Effects of fractional wettability on capillary pressure–saturation–relative permeability relations of two-fluid systems

Capillary pressure (Pc)–saturation (S)–relative permeability (kr) relationships must be quantified to accurately predict non-aqueous phase liquid (NAPL) distribution in the subsurface. Several experimental techniques are presented here for two-fluid Pc–S–kr relationships for various saturation paths to better define the effect of fractional wettability on these relationships. During the primary drainage path of the Pc–S curves, the air–water system showed no distinct trend as a function of the fraction of sand treated by organosilane (S) to render it non-water wetting. In a NAPL–water system, however, a consistent decrease of capillary pressure with increase of the fraction of non-water wetting sands was observed. The much lower contact angle for air–water (a–w) system may result in the observed insensitivity of the a–w Pc–S curves to fractional wettability, at least for the PD pathway. For the main imbibition path of NAPL–water system, capillary pressure decreased as the fraction of the S component increased, requiring forced imbibition (negative capillary pressures) for a certain range of saturations.
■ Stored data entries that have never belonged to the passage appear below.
-- ==== Sys2Proof/Laws/KeptMemory.lean ====
section
/-! SUPPORT. The operations of Machine/Memory.lean keep the form of memory and the queue. -/

namespace Sys2Proof.Machine
open Sys2Proof

variable {q : List Instr × Bool}

theorem kept_wearUp {a0 : State} {a1 : ℕ} (h1 : Kept q a0) : Kept q (State.wearUp a0 a1) := by
  unfold State.wearUp
  extract_lets -lift -underBinder -merge -useContext +onlyGivenNames s1
  try clear_value s1
  extract_lets -lift -underBinder -merge -useContext +onlyGivenNames s2
  have k3 : Kept q s2 := by unfold s2; exact kept_setBytes (kept_markValid h1)
  clear_value s2
  extract_lets -lift -underBinder -merge -useContext +onlyGivenNames s4
  try clear_value s4
  exact kept_ite (kept_signal (Kept.updMem k3)) k3

theorem kept_programWord {a0 : State} {a1 : ℕ} {a2 : Bytes} (h1 : Kept q a0) : Kept q (State.programWord a0 a1 a2) := by
  unfold State.programWord
  extract_lets -lift -underBinder -merge -useContext +onlyGivenNames s1
  have k2 : Kept q s1 := by
    unfold s1
    refine kept_foldl ?_ ?_
    · exact h1
    · intro s3 x5 k4
      exact kept_setErr k4
  clear_value s1
  exact kept_wearUp (kept_setBytes (kept_markValid k2))

theorem kept_programWords {s : State} {a : Nat} {b : List Bytes} (h : Kept q s) : Kept q (s.programWords a b) := by
  induction b generalizing s a with
  | nil => exact h
  | cons v b ih => exact ih (kept_programWord h)

theorem kept_refuseAppend {a0 : State} (h1 : Kept q a0) : Kept q (State.refuseAppend a0) := by
  unfold State.refuseAppend
  exact kept_error (kept_signal h1)

theorem kept_appendRecord {a0 : State} {a1 : Bytes} {a2 : ℕ} {a3 : Bytes} (h1 : Kept q a0) : Kept q (State.appendRecord a0 a1 a2 a3) := by
  unfold State.appendRecord
  refine kept_ite ?_ ?_
  · extract_lets -lift -underBinder -merge -useContext +onlyGivenNames s1
    have k2 : Kept q s1 := by unfold s1; exact kept_programWords h1
    clear_value s1
    exact kept_done (kept_regWatch (Kept.upd k2))
  · exact kept_refuseAppend h1

theorem kept_eraseBlock {s : State} {a : Nat} (h : Kept q s) : Kept q (s.eraseBlock a) := by
  unfold State.eraseBlock
  exact kept_wearUp (Kept.drop h)

theorem kept_writeNvCtrl {a0 : State} {a1 : BitVec 64} (h1 : Kept q a0) : Kept q (State.writeNvCtrl a0 a1) := by
  unfold State.writeNvCtrl
  extract_lets -lift -underBinder -merge -useContext +onlyGivenNames s1
  try clear_value s1
  refine kept_ite ?_ ?_
  · exact kept_done h1
  · refine kept_ite ?_ ?_
    · exact kept_error h1
    · refine kept_ite ?_ ?_
      · split
        · exact kept_ite (kept_refuseAppend h1) (kept_done (kept_eraseBlock h1))
        · exact kept_done (kept_regWatch (kept_eraseBlock h1))
      · exact kept_done (kept_eraseBlock h1)

theorem kept_setStage {a0 : State} {a1 : Table Byte} (h1 : Kept q a0) : Kept q (State.setStage a0 a1) := by
  unfold State.setStage
  exact Kept.updMem h1

theorem kept_stageWord {a0 : State} {a1 : Bytes} {a2 : ℕ} {a3 : Bytes} (h1 : Kept q a0) : Kept q (State.stageWord a0 a1 a2 a3) := by
  unfold State.stageWord
  extract_lets -lift -underBinder -merge -useContext +onlyGivenNames s1
  try clear_value s1
  refine kept_ite ?_ ?_
  · exact kept_refuseAppend h1
  · extract_lets -lift -underBinder -merge -useContext +onlyGivenNames s2
    try clear_value s2
    refine kept_ite ?_ ?_
    · extract_lets -lift -underBinder -merge -useContext +onlyGivenNames s3
      try clear_value s3
      extract_lets -lift -underBinder -merge -useContext +onlyGivenNames s4
      try clear_value s4
      exact kept_appendRecord (kept_setStage h1)
    · exact kept_done (kept_setStage h1)

theorem kept_nvWrite {a0 : State} {a1 : ℕ} {a2 : Bytes} {a3 : Bool} (h1 : Kept q a0) : Kept q (State.nvWrite a0 a1 a2 a3) := by
  unfold State.nvWrite
  refine kept_ite ?_ ?_
  · exact kept_error h1
  · refine kept_ite ?_ ?_
    · extract_lets -lift -underBinder -merge -useContext +onlyGivenNames s1
      have k2 : Kept q s1 := by unfold s1; exact kept_wearUp h1
      clear_value s1
      exact kept_error (kept_signal (kept_setReg k2))
    · refine kept_ite ?_ ?_
      · split
        · exact kept_stageWord h1
        · extract_lets -lift -underBinder -merge -useContext +onlyGivenNames s5
          have k6 : Kept q s5 := by unfold s5; exact kept_programWord h1
          clear_value s5
          exact kept_done (kept_regWatch (Kept.upd k6))
      · exact kept_done (kept_programWord h1)

theorem kept_execNvWordWrite {a0 : Initiator} {a1 : Addr} {a2 : BitVec 64} {a3 : Bool} {s : State} (h : Kept q s) : KeptOut q (execNvWordWrite a0 a1 a2 a3 s) := by
  unfold execNvWordWrite
  exact kept_act (fun _ k2 => kept_ite (kept_nvWrite k2) (kept_error k2)) h

theorem kept_scrubByte {a0 : State} {a1 : Bool} {a2 : ℕ} (h1 : Kept q a0) : Kept q (State.scrubByte a0 a1 a2) := by
  unfold State.scrubByte
  split
  · exact h1
  · exact kept_setErr (kept_checkUnit h1)
  · extract_lets -lift -underBinder -merge -useContext +onlyGivenNames s4
    have k5 : Kept q s4 := by unfold s4; exact kept_ite h1 (kept_bump h1)
    clear_value s4
    exact kept_signal (kept_latchAddr k5)

theorem kept_execNvErase {a0 : Initiator} {a1 : BitVec 64} {s : State} (h : Kept q s) : KeptOut q (execNvErase a0 a1 s) := by
  unfold execNvErase
  exact kept_unitAct (fun _ k2 => kept_writeNvCtrl k2) h

theorem kept_scrubCopy {a0 : State} {a1 : MRegion} {a2 : ℕ} (h1 : Kept q a0) : Kept q (State.scrubCopy a0 a1 a2) := by
  unfold State.scrubCopy
  refine kept_ite ?_ ?_
  · exact h1
  · split
    · exact h1
    · exact kept_setErr (kept_corrected h1)
    · exact kept_poisonRead h1

theorem kept_scrubLine {a0 : State} {a1 : ScrubWalk} {a2 : ℕ} (h1 : Kept q a0) : Kept q (State.scrubLine a0 a1 a2) := by
  unfold State.scrubLine
  split
  · exact h1
  · split
    · exact h1
    · refine kept_ite ?_ ?_
      · exact h1
      · split
        · refine kept_ite ?_ ?_
          · exact h1
          · split
            · rename_i y6 y8 e9
              have k7 : Kept q y6 := kept_p1 e9 (kept_checkUnit h1)
              exact kept_ite (kept_signal (kept_latchAddr k7)) k7
        · refine kept_ite ?_ ?_
          · refine kept_foldl ?_ ?_
            · exact h1
            · intro s11 x13 k12
              exact kept_scrubCopy (kept_scrubByte k12)
          · exact h1
        · refine kept_foldl ?_ ?_
          · exact h1
          · intro s15 x17 k16
            extract_lets -lift -underBinder -merge -useContext +onlyGivenNames s18
            try clear_value s18
            refine kept_ite ?_ ?_
            · exact k16
            · extract_lets -lift -underBinder -merge -useContext +onlyGivenNames s19
              try clear_value s19
              extract_lets -lift -underBinder -merge -useContext +onlyGivenNames s20
              have k21 : Kept q s20 := by
                unfold s20
                refine kept_foldl ?_ ?_
                · exact k16
                · intro s22 x24 k23
                  exact kept_scrubByte k23
              clear_value s20
              exact kept_ite (kept_wearUp k21) k21

theorem kept_walkOn {a0 : State} {a1 : ScrubWalk} (h1 : Kept q a0) : Kept q (State.walkOn a0 a1) := by
  unfold State.walkOn
  extract_lets -lift -underBinder -merge -useContext +onlyGivenNames s1
  try clear_value s1
  extract_lets -lift -underBinder -merge -useContext +onlyGivenNames s2
  try clear_value s2
  extract_lets -lift -underBinder -merge -useContext +onlyGivenNames s3
  have k4 : Kept q s3 := by unfold s3; exact kept_scrubLine h1
  clear_value s3
  refine kept_ite ?_ ?_
  · exact Kept.updMem k4
  · extract_lets -lift -underBinder -merge -useContext +onlyGivenNames s5
    try clear_value s5
    extract_lets -lift -underBinder -merge -useContext +onlyGivenNames s6
    have k7 : Kept q s6 := by unfold s6; exact kept_setReg k4
    clear_value s6
    exact Kept.updMem k7

theorem kept_execScrubStep {a0 : ScrubWalk} {s : State} (h : Kept q s) : KeptOut q (execScrubStep a0 s) := by
  unfold execScrubStep
  refine kept_act ?_ h
  intro s3 k4
  refine kept_foldl ?_ ?_
  · exact k4
  · intro s5 x7 k6
    exact kept_walkOn k6

theorem kept_execPrivilegedLapOverdue {s : State} (h : Kept q s) : KeptOut q (execPrivilegedLapOverdue s) := by
  unfold execPrivilegedLapOverdue
  exact kept_act (fun _ k2 => kept_ite (kept_signal (Kept.updMem k2)) k2) h

end Sys2Proof.Machine
end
Systems with an increasing percentage of the S component also exhibited a higher water kr and lower NAPL or air kr at a given saturation for the primary drainage and main imbibition paths in both air–water and NAPL–water systems. The increase of water kr with increase of the fraction of the S component can be explained by the ability of water to occupy larger and highly conductive pores in such a system. Experimental kr–S data for the primary drainage path of NAPL–water system presented here were used to test the Bradford et al. [Bradford SA, Abriola LM, Leij FJ. Wettability effects on two- and three-fluid relative permeabilities. J Contam Hydrol 1997;28:171–91] model and the modified Mualem model for estimating the kr–S curves from measured Pc–S data as a function of fractional wettability. Both models predicted significantly less variation in the kr–S curves than measured indicating that they did not adequately represent the system under investigation.